──────── Data for this exercise ────────

/-- 43_stages R200, R203: a poisoned record passes Execute unchanged, and when it reaches Memory it ends the run with its
code and PC. -/
def Obligations.PoisonedRecordFaultsAtMemory : Prop :=
  ∀ (s : State) (r : InstrRec) (q : Port InstrRec),
    (∀ code, r.body = .poisoned code → s.runStatus = .running → s.memory2ExecuteStall = [] → s.memory2ExecuteFlush = [] →
      portRead s.cycle s.decode2Execute = some (r, q) → noWriteYet s.cycle s.execute2Memory →
      executeStage s = .next { s with
        acting := .execute
        decode2Execute := q
        execute2Memory := written s.cycle r s.execute2Memory
        exStatus := some (.executed r.pc) }) ∧
    (s.writeback2MemoryStall = [] → s.memory2MemoryFlush = [] → portRead s.cycle s.execute2Memory = some (r, q) →
      (r.body = .poisoned .invalidInstruction → memoryStage s = .next
        (({ s with acting := .memory, execute2Memory := q }).raise (.invalidInstruction r.pc))) ∧
      (r.body = .poisoned .refusedInstruction → memoryStage s = .next
        (({ s with acting := .memory, execute2Memory := q }).raise (.refusedInstruction r.pc))))

/-! ### Writeback -/

/-- 43_stages R211 to R213 with 42_scoreboard R165 and 45_driver R268, for every instruction: Writeback writes the
result to the destination and validates it, emits the retire record, and counts the instruction; with the checker
attached and agreeing, REF moves one step, and detached it is not stepped. Nothing else changes. -/
def Obligations.WritebackRetires : Prop :=
  ∀ (i : Instr) (s : State) (r : InstrRec) (q : Port InstrRec) (o : ExecOut) (ref' : RefState), s.acting = .writeback →
    s.runStatus = .running → portRead s.cycle s.memory2Writeback = some (r, q) → r.result = some o →
    let record : RetireRecord :=
      { pc := r.pc, raw := r.raw, newPc := o.newPc, dst := i.dst,
        vDst := (if i.dst = none ∨ i.dst = some 0 then none else some o.vDst),
        mem := (if i.isLoad then .load o.memAddr i.memSize
          else if i.isStore then .store o.memAddr i.memSize (lowWord r.vSrc2 &&& BitVec.ofNat 32 (2 ^ (8 * i.memSize) - 1))
          else .none) }
    ((s.config.checker = .detached ∧ ref' = s.ref) ∨
      (s.config.checker = .attached ∧ refStep s.config s.ref = some (record, ref'))) →
    exec i s = .next { s with
      memory2Writeback := q
      x := writeGpr s.x i.dst o.vDst
      hilo := writeHilo s.hilo i.dst o.vDst
      sb := sbSet s.config s.sb true i.dst
      retireLog := s.retireLog ++ [record]
      ref := ref'
      executedInstrs := s.executedInstrs + 1
      lastWritebackCycle := s.cycle
      wbStatus := some (.retired r.pc) }

/-- 43_stages R212, 45_driver R269: with the checker attached, a record that differs from REF's ends the run with
CHECKER_MISMATCH and both records, after the record has been emitted and before the instruction is counted. That a REF
without a record is a mismatch too, reported with none in its place, is the model's choice (log 15). -/
def Obligations.CheckerMismatchEndsRun : Prop :=
  ∀ (i : Instr) (s : State) (r : InstrRec) (q : Port InstrRec), s.acting = .writeback → s.runStatus = .running →
    portRead s.cycle s.memory2Writeback = some (r, q) → s.config.checker = .attached →
    let record := retireRecord (.live i) r.raw r.pc r.vSrc2 r.out
    (refStep s.config s.ref).map Prod.fst ≠ some record →
    ∃ t, exec i s = .next t ∧
      t.runStatus = .faulted (.checkerMismatch record ((refStep s.config s.ref).map Prod.fst)) ∧
      t.retireLog = s.retireLog ++ [record] ∧ t.executedInstrs = s.executedInstrs ∧
      t.lastWritebackCycle = s.lastWritebackCycle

────────

* What you have to do *
Repeat exactly the lines above from the one with "CHECKER_MISMATCH and both" up to and including the one with "without a record". No other line belongs in the reply.

* Response to this task *
CHECKER_MISMATCH and both records, after the record has been emitted and before the instruction is counted. That a REF
without a record is a mismatch too, reported with none in its place, is the model's choice (log 15). -/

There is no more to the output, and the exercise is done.